# EXERCISE BRIEF
Whenever a line in the entries below contains the string "Obligations", copy that line.

# SOURCE DATA
* * *
theorem State.spareMapped_txLane {rx : Nat} (hk : k < 8) : (s.spareMapped q k rx).txLane q k = 8 := by
  rw [State.spareMapped, State.txLane, State.aside_portLeavesUp.fld (by unfold Reg.LNK_PORT_TXMAP linkReg; omega), State.clrBit,
    State.fld_put_ne (by unfold Reg.LNK_PORT_TXMAP Reg.LNK_PORT_STAT; omega),
    State.fld_put_ne (by unfold Reg.LNK_PORT_TXMAP Reg.LNK_PORT_STAT; omega), State.setBit,
    State.fld_put_ne (by unfold Reg.LNK_PORT_TXMAP Reg.LNK_PORT_STAT; omega), State.clrBit,
    State.fld_put_ne (by unfold Reg.LNK_PORT_TXMAP Reg.LNK_LANE_STAT; omega), State.laneStateSet,
    State.fld_put_ne (by unfold Reg.LNK_PORT_TXMAP Reg.LNK_LANE_STAT; omega)]
  exact State.fld_put_same s _ _ 4 8 hm (by omega)

theorem State.spareMapped_spareUsed {rx : Nat} : (s.spareMapped q k rx).spareUsed q = true := by
  unfold State.spareMapped State.spareUsed
  have h1 := State.put_memWf (a := Reg.LNK_PORT_TXMAP q) (lo := 4 * k) (n := 4) (v := 8) hm
  generalize s.put (Reg.LNK_PORT_TXMAP q) (4 * k) 4 8 = s1 at h1 ⊢
  have h2 : ((s1.laneStateSet q rx 9).clrBit (Reg.LNK_LANE_STAT q rx) 25).memWf = true := State.put_memWf (State.put_memWf h1)
  generalize (s1.laneStateSet q rx 9).clrBit (Reg.LNK_LANE_STAT q rx) 25 = s2 at h2 ⊢
  have h3 : (s2.setBit (Reg.LNK_PORT_STAT q) 27).memWf = true := State.put_memWf h2
  rw [State.aside_portLeavesUp.bit (by unfold Reg.LNK_PORT_STAT linkReg; omega), State.clrBit,
    State.bit_put_apart (State.put_memWf h3) (by decide) (by decide), State.bit_put_apart h3 (by decide) (by decide)]
  exact State.bit_setBit s2 _ 27 h2 (by decide)

theorem State.spareMapped_laneState {rx : Nat} (hr : rx < 9) : (s.spareMapped q k rx).laneState q rx = 9 := by
  unfold State.spareMapped State.laneState
  have h1 := State.put_memWf (a := Reg.LNK_PORT_TXMAP q) (lo := 4 * k) (n := 4) (v := 8) hm
  generalize s.put (Reg.LNK_PORT_TXMAP q) (4 * k) 4 8 = s1 at h1 ⊢
  rw [State.aside_portLeavesUp.fld (by unfold Reg.LNK_LANE_STAT linkReg; omega), State.clrBit,
    State.fld_put_ne (by unfold Reg.LNK_LANE_STAT Reg.LNK_PORT_STAT; omega),
    State.fld_put_ne (by unfold Reg.LNK_LANE_STAT Reg.LNK_PORT_STAT; omega), State.setBit,
    State.fld_put_ne (by unfold Reg.LNK_LANE_STAT Reg.LNK_PORT_STAT; omega), State.clrBit, State.laneStateSet,
    State.fld_put_apart (State.put_memWf h1) (by decide) (by decide)]
  exact State.fld_put_same s1 _ 28 4 9 h1 (by decide)

/-- The spare takes over a logical lane (R260-R262). -/
theorem State.startSparing_moves {ack : Bool} (hk : k < 8) (hu : s.spareUsed q = false) (hc : (s.port q).cmd = 0) :
    ∃ t, s.startSparing q k ack = (t, true) ∧ t.txLane q k = 8 ∧ t.spareUsed q = true ∧ (t.port q).sparing = k + 1 ∧
      (s.rxLane q k < 9 → s.rxLane q k ∉ s.spareLanes q → t.laneState q (s.rxLane q k) = 9) := by
  have he : ((s.endSeq q).endTest q 8).memWf = true :=
    (State.endTest_good _ q 8 (State.endSeq_good s q (Good.all s hm))).mem
  have hin : ∀ j, j < 9 → ((s.sparePrepared q k).lane q j).inSeq = false := fun j hj => by
    rw [State.sparePrepared, State.lane, State.spareMapped_lnk, State.endTest_lnk]
    exact (congrArg (fun x : LaneAt => x.1.inSeq) ((State.links_endSeq (R := fun _ => False) hm).lanes j hj)).trans
      (laneEnded_inSeq _)
  have hw := State.spareMapped_memWf (q := q) (k := k) (rx := s.rxLane q k) he
  have htx := State.spareMapped_txLane (rx := s.rxLane q k) he hq hk
  have hsp := State.spareMapped_spareUsed (k := k) (rx := s.rxLane q k) he hq
  have hst := State.spareMapped_laneState (k := k) (rx := s.rxLane q k) he hq
  rw [State.startSparing_eq hu hc]
  rw [← State.sparePrepared] at hw htx hsp hst
  generalize s.sparePrepared q k = u at hin hw htx hsp hst ⊢
  obtain ⟨w, h⟩ := State.links_startTrain (q := q) (R := fun _ => True) (phase := 2) (f := Port.spares k ack) hw
    (s.spareLanes_nodup (q := q))
  refine ⟨_, rfl, ?_, ?_, ?_, fun h9 hn => ?_⟩
  · rw [State.txLane, State.fld, h.portReg hq (by simp [portRegs])]
    exact htx
  · rw [State.spareUsed, State.bit, h.portReg hq List.mem_cons_self]
    exact hsp
  · rw [h.port, Port.begun, Port.spares]
  · rw [State.laneState_eq, h.lanes _ h9, if_neg hn, laneEnded, inSeqOnly, if_neg (by rw [State.laneAt, hin _ h9]; decide)]
    exact hst h9

end

/-! ## The reports of a lane and of the neighbour -/

/-- A lane in service goes down on a port that firmware may not train, and that does not train (R258). -/
theorem exec_cdrLoss_stays (hm : s.memWf = true) (hq : q < 16) (hi : i < 9) (h6 : s.laneState q i = 6)
    (hp : (s.port q).phase = 0) (ha : s.autoPort q = false) :
    ∃ t, exec (.cdrLoss q i) s = .next t ∧ t.laneState q i = 0 ∧ (t.lane q i).cdr = false ∧
      (s.rxLogical q i ≠ 8 → t.portUp q = false) := by
  have he : s.laneDown q i = s.laneGone q i := by
    rw [State.laneDown_eq (by omega) (by omega) (by omega)]
    exact State.downCure_none (by omega) (by rw [State.port_laneGone hq hm, hp]) (by rw [State.autoPort_laneGone hq hm, ha])
  have hl := (State.links_laneGone (i := i) (R := fun _ => False) hq hm id id).lanes i hi
  rw [atLane, if_pos rfl] at hl
  refine ⟨_, congrArg Host.Outcome.next he, State.laneState_laneGone hq hm hi, ?_, fun hr => (State.down_laneGone hq hm hr).2⟩
  exact congrArg (fun x : LaneAt => x.1.cdr) hl

/-- On one that it may train firmware retrains the lane alone (R258). -/
theorem exec_cdrLoss_retrains (hm : s.memWf = true) (hq : q < 16) (hi : i < 9) (h6 : s.laneState q i = 6)
    (hp : (s.port q).phase = 0) (ha : s.autoPort q = true) (hc : (s.port q).cmd = 0) (hs : (s.port q).sparing = 0) :
    ∃ t, exec (.cdrLoss q i) s = .next t ∧ t.laneState q i = 1 ∧ (t.port q).phase = 1 ∧ (t.port q).only = i + 1 ∧
      (s.rxLogical q i ≠ 8 → t.portUp q = false) := by
  have hport := State.port_laneGone (i := i) hq hm
  have he : s.laneDown q i = (s.laneGone q i).retrain q (i + 1) [i] := by
    rw [State.laneDown_eq (by omega) (by omega) (by omega)]
    exact State.downCure_lane (by omega) (by rw [hport, hp]) (by rw [State.autoPort_laneGone hq hm, ha])
      (by rw [hport, hc]) (by rw [hport, hs])
  obtain ⟨hst, hph, ho⟩ := State.retrain_starts (q := q) (only := i + 1)
    (State.links_laneGone (i := i) (R := fun _ => False) hq hm id id).mem (List.nodup_singleton i) List.mem_cons_self hi
  exact ⟨_, congrArg Host.Outcome.next he, hst, hph, ho,
    fun hr => (State.down_laneGone hq hm hr).retrain hq (List.nodup_singleton i)⟩

/-- A lane in low-power idle has its whole port retrained (R259). -/
theorem exec_cdrLoss_idle (hm : s.memWf = true) (hq : q < 16) (hi : i < 9) (h8 : s.laneState q i = 8)
    (hc : (s.port q).cmd = 0) (hs : (s.port q).sparing = 0) :
    ∃ t, exec (.cdrLoss q i) s = .next t ∧ t.laneState q i = 1 ∧ (t.port q).phase = 1 ∧ (t.port q).only = 0 := by
  have hport := State.port_laneGone (i := i) hq hm
  have h0 := State.laneState_laneGone (i := i) hq hm hi
  have he : s.laneDown q i = (s.laneGone q i).retrain q 0 ((s.laneGone q i).trainable q false) := by
    rw [State.laneDown_eq (by omega) (by omega) (by omega), h8]
    exact State.downCure_port (by rw [hport, hc]) (by rw [hport, hs])
  have hin : i ∈ (s.laneGone q i).trainable q false := State.mem_trainable.2 ⟨hi, by omega, .inr (by omega)⟩
  obtain ⟨hst, hph, ho⟩ := State.retrain_starts (q := q) (only := 0)
    (State.links_laneGone (i := i) (R := fun _ => False) hq hm id id).mem State.trainable_nodup hin hi
  exact ⟨_, congrArg Host.Outcome.next he, hst, hph, ho⟩

/-- SPARE_REQ is followed where it is allowed (R261). -/
theorem State.spareReq_moves (hm : s.memWf = true) (hq : q < 16) (ha : s.spareAllowed q ws = true)
    (hu : s.spareUsed q = false) (hc : (s.port q).cmd = 0) :
    (s.spareReq q ws).txLane q (mgmtLane ws) = 8 ∧ (s.spareReq q ws).spareUsed q = true ∧
      ((s.spareReq q ws).port q).sparing = mgmtLane ws + 1 ∧ (s.rxLane q (mgmtLane ws) < 9 →
        s.rxLane q (mgmtLane ws) ∉ s.spareLanes q → (s.spareReq q ws).laneState q (s.rxLane q (mgmtLane ws)) = 9) := by
  obtain ⟨t, ht, hspec⟩ := State.startSparing_moves (ack := true) hm hq (k := mgmtLane ws) nfld_lt hu hc
  have he : s.spareReq q ws = t.holdLane q (mgmtLane ws) := by
    unfold State.spareReq
    dsimp only
    rw [if_neg (by rw [ha]; decide), if_neg (by rw [hu]; exact fun h => Bool.false_ne_true h.1), ht]
  have hr : (t.holdLane q (mgmtLane ws)).regs = t.regs := by
    unfold State.holdLane
    split <;> rfl
  have hl : (t.holdLane q (mgmtLane ws)).lnk = t.lnk := by
    unfold State.holdLane
    split <;> rfl
  rw [he, State.txLane, State.fld_of_regs hr, State.spareUsed, State.bit_of_regs hr, State.port_of_lnk hl, State.laneState,
    State.fld_of_regs hr]
  exact hspec

/-- LOOP_REQ puts the spare in test, in far-end loopback (R268). -/
theorem State.loopReq_starts (hm : s.memWf = true) (hq : q < 16) (hw : mgmtStatus ws = 1) (hr : s.testRefused q 8 = false)
    (h7 : s.laneState q 8 ≠ 7) (h : (s.lane q 8).inSeq = false ∨
      (s.port q).only = 0 ∧ (s.autoPort q = false ∨ ∀ j, j < 9 → s.bit (Reg.LNK_LANE_STAT q j) 25 = false)) :
    (s.loopReq q ws).laneState q 8 = 7 ∧ (s.loopReq q ws).fld (Reg.LNK_LANE_CTRL q 8) 28 2 = 3 := by
  have hst := (State.setTest_enters hm hq (by decide) hr h7 h).1
  have hw' := (State.setTest_good s q 8 true (Good.records hm) rfl).mem
  rw [State.loopReq, if_pos hw, hr, if_neg Bool.false_ne_true, State.laneState]
  generalize s.setTest q 8 true = u at hst hw' ⊢
  have ha : State.Aside (u.put (Reg.LNK_LANE_CTRL q 8) 28 2 3) ((u.put (Reg.LNK_LANE_CTRL q 8) 28 2 3).sendMgmt q 4 0 0 0 0) :=
    State.Aside.refl.sendMgmt
  refine ⟨?_, ?_⟩
  · rw [ha.fld (by unfold Reg.LNK_LANE_STAT linkReg; omega),
      State.fld_put_ne (by unfold Reg.LNK_LANE_STAT Reg.LNK_LANE_CTRL; omega)]
    exact hst
  · rw [ha.fld (by unfold Reg.LNK_LANE_CTRL linkReg; omega)]
    exact State.fld_put_same u _ 28 2 3 hw' (by decide)

end

/-- Settles O39: what a lane reports is `exec_cdrLoss_stays`, `exec_cdrLoss_retrains` and `exec_cdrLoss_idle`, the checker
`State.chkBits_counts`, and the neighbour's requests are `State.spareReq_moves` and `State.loopReq_starts`. -/
theorem lanesFollowTheirNeighbour : Obligations.LanesFollowTheirNeighbour := by
  unfold Obligations.LanesFollowTheirNeighbour
  intro s q i ws hm hq hi
  refine ⟨fun h => ?_, fun h7 => ?_, fun h6 hp => ⟨fun ha => exec_cdrLoss_stays hm hq hi h6 hp ha,
      fun ha hc hs => exec_cdrLoss_retrains hm hq hi h6 hp ha hc hs⟩, fun h8 hc hs => exec_cdrLoss_idle hm hq hi h8 hc hs,
    fun hc he hs hp bits => ⟨_, rfl, State.chkBits_counts hm hq hi hc he hs hp bits⟩, fun ha => ?_,
    fun ha hu hc => ⟨_, rfl, State.spareReq_moves hm hq ha hu hc⟩, fun hw => ?_, fun p h hw hp hh hr => ?_, fun hw hr => ?_,
    fun hw hr h7 h => ⟨_, rfl, State.loopReq_starts hm hq hw hr h7 h⟩, fun hw hc hs => ?_, fun hv => ?_, fun hv => ?_⟩
  · exact congrArg Host.Outcome.next (if_pos h)
  · have he : s.laneDown q i = s.onLane q i fun l => { l with cdr := false } := by
      unfold State.laneDown
      dsimp only
      rw [if_neg (by omega), if_pos h7]
    refine ⟨_, congrArg Host.Outcome.next he, rfl, ?_⟩
    rw [State.lane_onLane s q i q i _ hm, if_pos rfl]
  · exact congrArg Host.Outcome.next (if_pos ha)
  · exact congrArg Host.Outcome.next (if_pos hw)
  · have he : s.spareAck q ws =
        s.onCmt p fun c => { c with hold := c.hold.map fun h => if h.recovery then { h with failed := true } else h } := by
      unfold State.spareAck
      rw [if_neg hw, hp]
    refine ⟨_, congrArg Host.Outcome.next he, ?_⟩
    rw [State.onCmt, State.plot_onPlot_self hm]
    simp only [hh, Option.map_some, hr, if_true]
  · have he : s.loopReq q ws = s.sendMgmt q 4 0 1 0 0 := by rw [State.loopReq, if_pos hw, if_pos hr]
    have ha : State.Aside s (s.sendMgmt q 4 0 1 0 0) := State.Aside.refl.sendMgmt
    exact ⟨_, congrArg Host.Outcome.next he, ha.lnk, ha.plots⟩
  · have he : s.loopAck q ws =
        (s.finish (s.port q).testCmd Status.busy 0).onPort q fun y => { y with testCmd := 0 } := if_pos ⟨hw, hc⟩
    refine ⟨_, congrArg Host.Outcome.next he, State.finish_ended s _ Status.busy 0 hs, ?_⟩
    rw [State.port_onPort _ q q _ (State.finish_memWf hm), if_pos rfl]
  · have he : s.laneHealth q ws = s.raiseLnk q 0 6 := if_pos hv
    have ha : State.Aside (s.setBit Reg.LNK_EVT 6) (s.raiseLnk q 0 6) := State.aside_raiseLnk
    refine ⟨_, congrArg Host.Outcome.next he, ?_, ha.lnk⟩
    rw [ha.bit (by decide)]
    exact State.bit_setBit s _ 6 hm (by decide)
  · exact congrArg Host.Outcome.next (if_neg hv)

end Sys2Proof.Machine

end

section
* * *
# ANSWER TO THE EXERCISE
theorem lanesFollowTheirNeighbour : Obligations.LanesFollowTheirNeighbour := by
  unfold Obligations.LanesFollowTheirNeighbour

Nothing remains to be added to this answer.